(Data items)
-- ==== Sys2Proof/Machine/Regions.lean ====
section
/-! DEFINITION. Regions, blocks and cells: power, drain, reset, rejoin, retirement and hand-over; the tin lease and its switch-overs; chip reset (R11 to R21, R402 to R420, R479 to R498, R548). -/

namespace Sys2Proof.Machine

/-! What SLT_PWR_STATE and SLT_PWR_STATUS show (R479, R497). -/

/-- STATE of a region: a region that is reset and rejoins stays ON (R20, R497). -/
def phaseCode (c : RegionCtl) : Nat :=
  match c.phase with
  | .off => 0
  | .poweringOn => 1
  | .initialising => if c.rejoining then 2 else 1
  | .on => 2
  | .draining => if c.drainFor = .rejoin then 2 else 3
  | .inReset => 2
  | .poweringOff => 3

/-- Users of the DRAM group (R479). -/
def dramUsers : List Nat := [3, 4, 5, 6, 7, 12, 13]

/-- Bauxite-0 to Bauxite-3. -/
def bauxites : List Nat := [8, 9, 10, 11]

/-- A region is unpowered. -/
def isOff (s : State) (r : Nat) : Bool := (ctlOf s r).phase == .off

/-- MODE (R479, R497). -/
def modeCode (s : State) : Nat :=
  match s.power.mode with
  | .recovery => 1
  | .run => if (dramUsers ++ bauxites).all fun r => isOff s r then 2 else 3
  | _ => 0

/-- SLT_PWR_STATE and SLT_PWR_STATUS follow (R497). -/
def pwrShow (s : State) : State :=
  let s := setReg s sltPwrState (BitVec.ofNat 32 (sumNat ((List.range 16).map fun r => phaseCode (ctlOf s r) * 4 ^ r)))
  let p := s.power
  let held := sumNat ((List.range 16).map fun r => b2n ((p.held.getD r none).isSome) * 2 ^ r)
  setReg s sltPwrStatus (BitVec.ofNat 32 (modeCode s * 2 ^ 29 + b2n p.refclkEn * 2 ^ 28 + b2n p.dramPwrEn * 2 ^ 27
    + b2n p.refclkFault * 2 ^ 26 + b2n p.xtalFault * 2 ^ 25 + b2n p.margin * 2 ^ 24 + held))

/-- Power control changed. -/
def setPwr (s : State) (f : Power → Power) : State := pwrShow { s with power := f s.power }

/-- A region's phase set. -/
def setPhase (s : State) (r : Nat) (p : RegionPhase) : State := pwrShow (setCtl s r fun c => { c with phase := p })

/-- An event of Slate's power block (R498). -/
def powerEvent (s : State) (level cause arg : Nat) : State := raise s level 0 cause 0 0xFF arg

/-- An event of the lease block (R425). -/
def leaseEvent (s : State) (level cause arg : Nat) : State := raise s level 0 cause 1 0xFF arg

/-- RESET_CAUSE (R494, R497). -/
def resetCause (s : State) (c : Nat) : State := setF s sltWakeStatus 24 4 c

/-! Eligibility and the shadow run (R409 to R413). -/

/-- A Flint region is eligible for the lease (R413): in the shadow run, every item passed, in service with no block of it quarantined. -/
def eligible (s : State) (f : FlintId) : Bool :=
  (flintOf s f).shadow == .inShadow && (flintOf s f).selftest % 64 == 63 && flintUp s f
    && !(s.quarantined.any fun q => q.1 == flintRegion f)

/-- SLT_LEASE_STATUS follows eligibility; a change raises ELIGIBILITY_CHANGED (R413). -/
def leaseShow (s : State) : State :=
  let e := b2n (eligible s .a) + 2 * b2n (eligible s .b)
  if e = getF s sltLeaseStatus 28 2 then s
  else leaseEvent (setF s sltLeaseStatus 28 2 e) 2 0x154 e

/-- A standby leaves the shadow run: 1 MIRROR_FULL, 2 MISMATCH, 3 DRAIN (R409, R411, R425). -/
def shadowLose (s : State) (f : FlintId) (why : Nat) : State :=
  if (flintOf s f).shadow ≠ .inShadow then setFlint s f fun x => { x with shadow := .out }
  else
    let s := setLease (setFlint s f fun x => { x with shadow := .out, mirror := [], wait := none }) fun l => { l with mirror := [] }
    leaseShow (flintEvent (bump s (flaShadowLosses (flintRegion f))) f 2 0x111 why)

/-- A region in service beside a holder waits to enter the shadow run (R410, R414). -/
def shadowWait (s : State) (f : FlintId) : State :=
  if flintUp s f && (flintOf s f).shadow == .out && (holder s).isSome && holder s != some f
  then setFlint s f fun x => { x with shadow := .waiting } else s

/-! The lease (R402, R403, R414 to R419). -/

/-- A switch-over ends with the new holder's first line start, or at once while the timing is stopped (R415, R418, R423). -/
def switchEnds (s : State) (f : FlintId) (reason : Nat) : State :=
  let gap := min 65535 ((s.now - s.ctrl.lease.lineAt) / 1000)
  let s := setLease (bump s sltSwitchovers) fun l => { l with step := .idle }
  let s := setF (setF s sltLeaseStatus 24 4 reason) sltLeaseStatus 0 16 gap
  leaseEvent s 3 0x150 (holderCode (some f) + 16 * reason + 65536 * gap)

/-- The lease goes to a region: it leaves the shadow run, carries on from the records it has, and takes the events that were held; the other region waits for a checkpoint (R402, R410, R415 to R417). -/
def leaseGrant (s : State) (f : FlintId) : State :=
  let s := setLease (setHolder s (some f)) fun l => { l with renewedAt := s.now }
  let s := setFlint s f fun x => { x with shadow := .out, lapsed := false }
  leaseShow (forwardHeld (shadowWait s (otherFlint f)) f)

/-- The grant of a switch-over: the first line start is awaited while the timing runs (R415, R416, R419). -/
def switchGrant (s : State) (f : FlintId) (reason : Nat) : State :=
  let s := leaseGrant s f
  if s.scan.running then setLease s fun l => { l with step := .aligning reason } else switchEnds s f reason

/-- The release record: the holder's last action number (R415, R417). -/
def releaseSend (s : State) (f : FlintId) : State := mirrorSend s f (.release (BitVec.ofNat 64 (flintOf s f).action))

/-- The holder gives the lease up, or it lapses: the guard time begins (R405, R415 to R417). -/
def leaseEnds (s : State) (f : FlintId) (reason : Nat) : State :=
  let s := setHolder s none
  let at_ := if s.scan.running then s.ctrl.lease.lineAt else s.now
  let s := setLease s fun l => { l with step := .guard reason, stepAt := s.now, last := some f, mismatch := false, lineAt := at_ }
  leaseShow (setFlint s f fun x => { x with lapsed := true })

/-! Units (R12 to R16). -/

/-- Cells of a block (R12); 0 where there is no such block. -/
def cellsIn (r b : Nat) : Nat :=
  if r = 0 then [32, 1, 1].getD b 0
  else if r ≤ 2 then [5, 16, 2].getD b 0
  else if r = 3 then (if b < 4 then 8 else 0)
  else if r < 8 then (if b < 12 then 32 else 0)
  else if r < 12 then (if b < 8 then 2 else 0)
  else if r = 12 then (if b < 4 then 4 else 0)
  else if r = 13 then (if b < 8 then 4 else if b = 8 then 2 else 0)
  else if r = 14 then (if b < 12 then 4 else if b = 12 then 2 else if b < 15 then 4 else 0)
  else if b < 6 then 16 else if b = 6 then 9 else 0

/-- Retired cells of a block. -/
def retiredIn (s : State) (r b : Nat) : Nat := ((List.range (cellsIn r b)).filter fun c => isRetired s r b c).length

/-- The block's self-quarantine condition (R12). That of the panel's lane groups is R300's. -/
def blockFails (s : State) (r b : Nat) : Bool :=
  let n := retiredIn s r b
  if r = 0 then false
  else if r ≤ 2 ∨ r = 13 then n != 0
  else if r = 3 then (List.range 4).all fun c => isRetired s r b c
  else if r < 8 then decide (8 < n)
  else if r < 12 then n == 2
  else if r = 12 then decide (2 < n)
  else if r = 14 then decide (13 ≤ b) && n != 0
  else if b = 6 then n != 0 else n == 16

/-- Work of a retired cell handed to the block's other cells (R13, R134). -/
def cellHand (s : State) (r b c : Nat) : State :=
  if 4 ≤ r ∧ r < 8 then handOverCell s (Fin.ofNat 4 (r - 4)) (Fin.ofNat 12 b) (Fin.ofNat 32 c)
  else if r = 12 then boraxBack s (Fin.ofNat 16 (4 * b + c))
  else s

/-- Work of a quarantined block handed to its siblings (R13, R134). -/
def blockHand (s : State) (r b : Nat) : State :=
  if 4 ≤ r ∧ r < 8 then handOverBlock s (Fin.ofNat 4 (r - 4)) (Fin.ofNat 12 b)
  else if r = 12 then boraxHand s (Fin.ofNat 4 b)
  else s

/-- A block quarantines itself (R12, R13, R35). -/
def blockQuarantine (s : State) (r b : Nat) : State :=
  if isQuarantined s r b then s
  else blockHand (raise { s with quarantined := s.quarantined ++ [(r, b)] } 1 r 0x3F2 b 0xFF 0) r b

/-! Drain, reset and power-off (R17 to R21, R489, R514). -/

/-- What begins with the drain of a region, at its time 0 (R20, R21, R134, R196, R243, R356, R417). -/
def drainBegins (s : State) (r : Nat) : State :=
  let flint (f : FlintId) : State := if holder s = some f then leaseEnds (releaseSend s f) f 4 else shadowLose s f 3
  if r = 1 then flint .a
  else if r = 2 then flint .b
  else if 4 ≤ r ∧ r < 8 then handOverRegion s (Fin.ofNat 4 (r - 4))
  else if r = 12 then boraxDrained s
  else if r = 13 then micaDrained s
  else if r = 15 then timeDrained (audioDrained s)
  else s
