-- ==== Sys2Proof/Machine/Scan.lean ====
section
/-! DEFINITION. The scan: line starts, phases and frames, holds and their recovery, lines and their overdrive, gate and backlight outputs, paired scan (R127, R128, R189, R192, R274 to R300, R304, R305, R372). -/

namespace Sys2Proof.Machine

/-- The scan changed. -/
def setScan (s : State) (f : Scan → Scan) : State := { s with scan := f s.scan }

/-- Blanking slots that a phase may leave out, or insert (R288, R372). -/
def spareSlots (s : State) : Nat := phaseSlots s - activeSlots s - (if s.scan.paired then 16 else 32)

/-- Length of a phase's last slot on schedule, ps: P − (VT − 1) × T_SLOT (R274, R277). -/
def lastSlotPs (s : State) : Int :=
  let (n, d) := framePeriod s
  (((n * 1000) / (d * scanPhases s) : Nat) : Int) - (((phaseSlots s - 1) * slotPs s : Nat) : Int)

/-- What less than one slot of lag or lead remains of a phase's last slot: ps by which it is shortened; negative, lengthened (R288, R372). -/
def lastCut (s : State) : Int :=
  let lag := s.scan.lag
  let t : Int := slotPs s
  if 0 < lag ∧ lag < t then max 0 (min lag (lastSlotPs s - t / 4))
  else if -t < lag ∧ lag < 0 then -(max 0 (min (-lag) (3 * t / 2 - lastSlotPs s)))
  else 0

/-- Length of the present slot as it is delivered, ps (R277, R288). -/
def slotLen (s : State) : Int :=
  if phaseSlots s ≤ s.scan.slot + 1 then lastSlotPs s - lastCut s else slotPs s

/-! The schedule (R276). -/

/-- Phase k of the PTP timescale is scheduled to start at k × P after the epoch, in 2^-16 ns rounded down (R276). -/
def phaseTime (s : State) (k : Nat) : Nat :=
  let (n, d) := framePeriod s
  k * n * 65536 / (d * panelN s)

/-- The number of the newest frame that the schedule has started at a time in 2^-16 ns: frames start at the phases k with k mod N = 0 (R276). -/
def frameAt (s : State) (x : Nat) : Nat :=
  let (n, d) := framePeriod s
  (x * d + d - 1) / (n * 65536)

/-- A frame of the schedule starts in the present nanosecond (R276). -/
def frameNow (s : State) : Bool :=
  decide (nowFine s < phaseTime s (panelN s * frameAt s (nowFine s)) + 65536)

/-! Lanes (R275, R300). -/

/-- Lane groups that fall short for normal scan (R300). -/
def shortGroups (s : State) : List Nat :=
  (List.range 12).filter fun g => !groupMeets s g (groupLanes s g) (timingLinePs s)

/-- The groups that cannot carry even the paired scan quarantine themselves; with none, pewter mode is asked for while a group falls short (R300). -/
def shortShown (s : State) (short : Bool) : List Nat → State
  | [] => if !short || s.scan.paired then s else wantPewter s 3
  | bad => safePanel (bad.foldl (fun s g => blockQuarantine s 14 g) s) 2 0

/-- Every group is checked at a frame start: SHORT shows what falls short (R300). -/
def laneCheck (s : State) : State :=
  let short := shortGroups s
  let s := setF s obsPanelStatus 0 12 (sumNat (short.map fun g => 2 ^ g))
  shortShown s (!short.isEmpty) ((List.range 12).filter fun g => !groupMeets s g (groupLanes s g) (pairedSlotPs s))

/-! Overdrive (R290 to R295). -/

/-- Half-word `i` of the live waveform sets. -/
def waveHalf (s : State) (i : Nat) : Nat := fld ((smGet? s.obs.wave (i / 2)).getD 0) (16 * (i % 2)) 16

/-- T[b][ch][q][k] of the live sets (R295). -/
def waveT (s : State) (b ch q k : Nat) : Nat := waveHalf s (1024 * b + (ch * 16 + q) * 17 + k)

/-- The drive code of a subpixel (R292). -/
def driveCode (s : State) (b ch q n : Nat) : Nat :=
  let k := n / 64
  let f := n % 64
  let t := (waveT s b ch q k * (64 - f) + waveT s b ch q (k + 1) * f + 32) / 64
  min 1023 ((t + 16) / 32)

/-- A strobe entry of the live set: ON_SLOT, OFF_SLOT, DELAY_NS (R295). -/
def strobeEntry (s : State) (n ph : Nat) : Nat × Nat × Nat :=
  let e := if n = 1 then 0 else if n = 2 then 1 + ph else 3 + ph
  let h (i : Nat) : Nat := waveHalf s (1024 * s.obs.band + 816 + 4 * e + i)
  (h 0, h 1, h 2)

/-- Bytes of overdrive history of a line (R291). -/
def histBytes (s : State) : Nat := panelW s * 3 / 2

/-- Address of a line's history (R291). -/
def histAddr (s : State) (y : Nat) : Nat := addr40 s obsOdhistBaseLo obsOdhistBaseHi + y * histBytes s

/-- No history is used: DRAM is not in service, the first phase, or paired scan (R293). -/
def histOff (s : State) : Bool := !dramUp s || s.scan.noDrive || s.scan.paired

/-- The level of a subpixel; none where the read of its 256-byte line of DRAM ends in an error (R24, R291, R293). -/
def histLevel (s : State) (bytes : Array Byte) (a i : Nat) : Option Nat :=
  if readStatus s 14 ((a + i / 2) / 256 * 256) 256 = 0 then some (bitsOf (bytes.getD (i / 2) 0).toNat (4 * (i % 2)) 4) else none

/-- The lines whose history is read in the present slot: those of the next four slots, of the next phase where those run into it, that have not been read (R291). -/
def histWanted (s : State) : List Nat :=
  ((List.range 5).drop 1).filterMap fun d =>
    let n := s.scan.slot + d
    let y := if n < phaseSlots s then n else n - phaseSlots s
    if y < activeSlots s ∧ !(s.obs.hist.any fun h => h.line == y) then some y else none

/-- A line's history is read, in class NORMAL; data that has not come by the time the line is taken is late (R256, R291, R293). -/
def histRead (s : State) (y : Nat) : State :=
  let a := histAddr s y
  let bytes := (readBytes s a (histBytes s)).toArray
  let r : HistRead := ⟨y, readWaits s 14 a (histBytes s), (List.range (3 * panelW s)).map fun i => histLevel s bytes a i⟩
  setObs (poisonSeen s 14 a (histBytes s)) fun o => { o with hist := o.hist ++ [r] }

/-- Four slots before its slot, each line's history is read (R291). -/
def histReads (s : State) : State := if s.scan.paired then s else (histWanted s).foldl histRead s

/-- The history with which a line is written, subpixel by subpixel: none where no history is used; nothing of a read that has not arrived (R293). -/
def histLine (s : State) (y : Nat) : Option (List (Option Nat)) :=
  if histOff s then none
  else match s.obs.hist.find? fun h => h.line == y with
    | some h =>
      if h.late && readWaits s 14 (histAddr s y) (histBytes s) then some (List.replicate (3 * panelW s) none) else some h.levels
    | none => some (List.replicate (3 * panelW s) none)

/-- Two levels a byte, low nibble first (R291). -/
def histPack : List Nat → List Byte
  | a :: b :: r => BitVec.ofNat 8 (a / 64 % 16 + 16 * (b / 64 % 16)) :: histPack r
  | [a] => [BitVec.ofNat 8 (a / 64 % 16)]
  | [] => []

/-- OBS_FILL on every subpixel (R290, R309). -/
def fillLine (s : State) : List Nat :=
  let w := readReg s obsFill
  (List.replicate (panelW s) [fld w 0 10, fld w 10 10, fld w 20 10]).flatten

/-- A line that has not arrived is built from its history or from OBS_FILL, counted, and LINES_MISSING raised at most once per phase (R290). -/
def missingLine (s : State) (y : Nat) (hist : Option (List (Option Nat))) : State × List Nat :=
  let s := bump s obsMissingLines
  let (codes, src) := match hist with
    | some l => if l.all fun q => q.isSome then (l.map fun q => 64 * q.getD 0 + 32, 1) else (fillLine s, 2)
    | none => (fillLine s, 2)
  if s.obs.missRaised then (s, codes)
  else (obsEvent (setObs s fun o => { o with missRaised := true }) 1 0x086 (s.scan.phase % 4 + 4 * src + 65536 * y), codes)

/-- The drive codes of a line; one with a failed history read is counted (R292, R293). -/
def overdrive (s : State) (codes : List Nat) (hist : Option (List (Option Nat))) : State × List Nat :=
  match hist with
  | none => (s, codes.zipIdx.map fun e => driveCode s s.obs.band (e.2 % 3) (e.1 / 64) e.1)
  | some l =>
    let out := (codes.zip l).zipIdx.map fun e => driveCode s s.obs.band (e.2 % 3) (e.1.2.getD (e.1.1 / 64)) e.1.1
    if l.all fun q => q.isSome then (s, out)
    else (setObs (bump s obsOdSkipped) fun o => { o with odLines := o.odLines + 1 }, out)

/-- OVERDRIVE_SKIPPED, once its phase's lines are all taken (R293, R310). -/
def odReport (s : State) : State :=
  if s.obs.odLines = 0 ∨ s.obs.odRaised then s
  else obsEvent (setObs s fun o => { o with odRaised := true }) 1 0x087 (s.obs.odLines % 65536)

/-- The LINE commands of a line: one for each lane group, with its share of the pixels (R275, R282, R285). -/
def lineCmds (s : State) (line : Nat) (codes : List Nat) : List DrvCmd :=
  let n := panelW s / 12 * 3
  let sign := (s.scan.frame + s.scan.phase) % 2
  (List.range 12).map fun g => ⟨g, 1, 0xFF, line + 16384 * sign, .codes ((codes.drop (g * n)).take n)⟩

/-! Lines (R127, R128, R192, R278). -/

/-- Lines are written from OBS_FILL: the two whole frames after a write of OFF (R305). -/
def fillsFrame (s : State) : Bool :=
  match s.obs.step with
  | .fillFrames last => s.scan.frame == last || (s.scan.frame + 1) % 2 ^ 32 == last
  | _ => false

/-- What the start of a stripe brings: its deadline, the opening of the stripe two later, the repeat point of the next (R127, R128, R194). -/
def stripeBegins (s : State) (k : Nat × Nat × Nat) : State :=
  let s := if serves s 13 then openStripe s (stripeAfter s k 2) else s
  repeatPoint (stripeDeadline s k) (stripeAfter s k 1)

/-- The codes of the line that is shown: of OBS_FILL while frames are filled, else those that came, else a missing line's (R278, R290). -/
def takenLine (s : State) (y : Nat) (got : Option (List Nat)) (hist : Option (List (Option Nat))) : State × List Nat :=
  if fillsFrame s then (s, fillLine s)
  else match got with
    | some c => (s, c)
    | none => missingLine s y hist

/-- Active slot of normal scan: the line is taken from Mica, driven and sent; at the last one of a frame Mica's update point passes (R189, R192, R278, R290, R291). -/
def normalLine (s : State) : State :=
  let y := s.scan.slot
  let k := (s.scan.frame, s.scan.phase, y / 16)
  let s := if y % 16 = 0 then stripeBegins s k else s
  let (s, sent) := micaLine s k (y % 16)
  let got := sent.map fun o => o.codes
  let s := toBorax s k (y % 16) got
  let hist := histLine s y
  let s := setObs s fun o => { o with hist := o.hist.filter fun h => h.line != y }
  let (s, codes) := takenLine s y got hist
  let (s, out) := overdrive s codes hist
  let s := if dramUp s then dramPut s (histAddr s y) (histPack codes) else s
  let s := drvSend s (lineCmds s y out)
  let s := stripeTaken s k (y % 16)
  let s := if y % 16 = 15 then ringDrop s k else s
  if y + 1 = panelH s ∧ s.scan.phase + 1 = panelN s ∧ serves s 13 then updatePoint s ((s.scan.frame + 1) % 2 ^ 32) else s

/-- The pewter picture's size, where it keeps R297. -/
def pewterSize (s : State) : Option (Nat × Nat) :=
  let pw := getF s obsPewterSize 0 16
  let ph := getF s obsPewterSize 16 16
  if pw = 0 ∨ ph = 0 ∨ 785408 < pw * ph ∨ panelW s % pw ≠ 0 ∨ panelH s % ph ≠ 0 ∨ panelH s / ph % 2 ≠ 0 then none else some (pw, ph)

/-- A byte of the pewter buffer; one not written since Obsidian was powered up is undefined (R297). -/
def pewterByte (s : State) (a : Nat) : Byte := (smGet? s.obs.pewter a).getD (Config.freeByte (0x4000000 + s.obs.pewterEra) a)

/-- The codes of a line of the stored picture, in the RGB10 layout of its palette (R297). -/
def pewterLine (s : State) (y : Nat) : List Nat :=
  match pewterSize s with
  | none => fillLine s
  | some (pw, ph) =>
    let row := 1024 + y * ph / panelH s * pw
    (List.range (panelW s)).flatMap fun x =>
      let i := (pewterByte s (row + x * pw / panelW s)).toNat
      let w := leNat ((List.range 4).map fun b => pewterByte s (4 * i + b))
      [bitsOf w 0 10, bitsOf w 10 10, bitsOf w 20 10]

/-- Active slot of paired scan: lines 2j and 2j + 1 are written together, without overdrive (R293, R298). -/
def pairedLine (s : State) : State :=
  let j := s.scan.slot
  let codes := if fillsFrame s then fillLine s else pewterLine s (2 * j)
  let (s, out) := overdrive s codes none
  drvSend s (lineCmds s (2 * j) out)

/-! Gate and backlight outputs (R280, R281). -/

/-- A GT output's program in the slot: the pulse that it begins, in ps from the slot's start, at the level opposite to IDLE (R280). -/
def gtBegins (s : State) (n : Nat) : Option GtPulse :=
  let k := s.scan.slot
  let w := readReg s (if s.scan.paired then obsGtPair n else obsGtNorm n)
  let due := match fld w 30 2 with
    | 1 => decide (1 ≤ k) && decide (k ≤ activeSlots s) && (k - 1) % (fld w 24 4 + 1) == fld w 20 4
    | 2 => k == fld w 20 4
    | _ => false
  if due && fld w 0 10 != 0 then some ⟨n, !flag w 29, 8000 * fld w 10 10, 8000 * (fld w 10 10 + fld w 0 10)⟩ else none

/-- Overlapping pulses of one output merge (R280). -/
def gtMerge (l : List GtPulse) (p : GtPulse) : List GtPulse :=
  let meets (q : GtPulse) : Bool := q.out == p.out && q.level == p.level && decide (q.from_ ≤ p.to_) && decide (p.from_ ≤ q.to_)
  let p := (l.filter meets).foldl (fun p q => { p with from_ := min p.from_ q.from_, to_ := max p.to_ q.to_ }) p
  l.filter (fun q => !meets q) ++ [p]

/-- The GT outputs in a slot: their resting levels, and the pulses that have not ended with those that the slot begins (R280). -/
def gtSlot (s : State) : State :=
  setObs s fun o => { o with gtLevel := gtIdle s, gtPulses := ((List.range 12).filterMap (gtBegins s)).foldl gtMerge o.gtPulses }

▶ _Requirement_
Provide solely the number of lines in the data that include the word "eligible".

▶ _Answer to this task_
3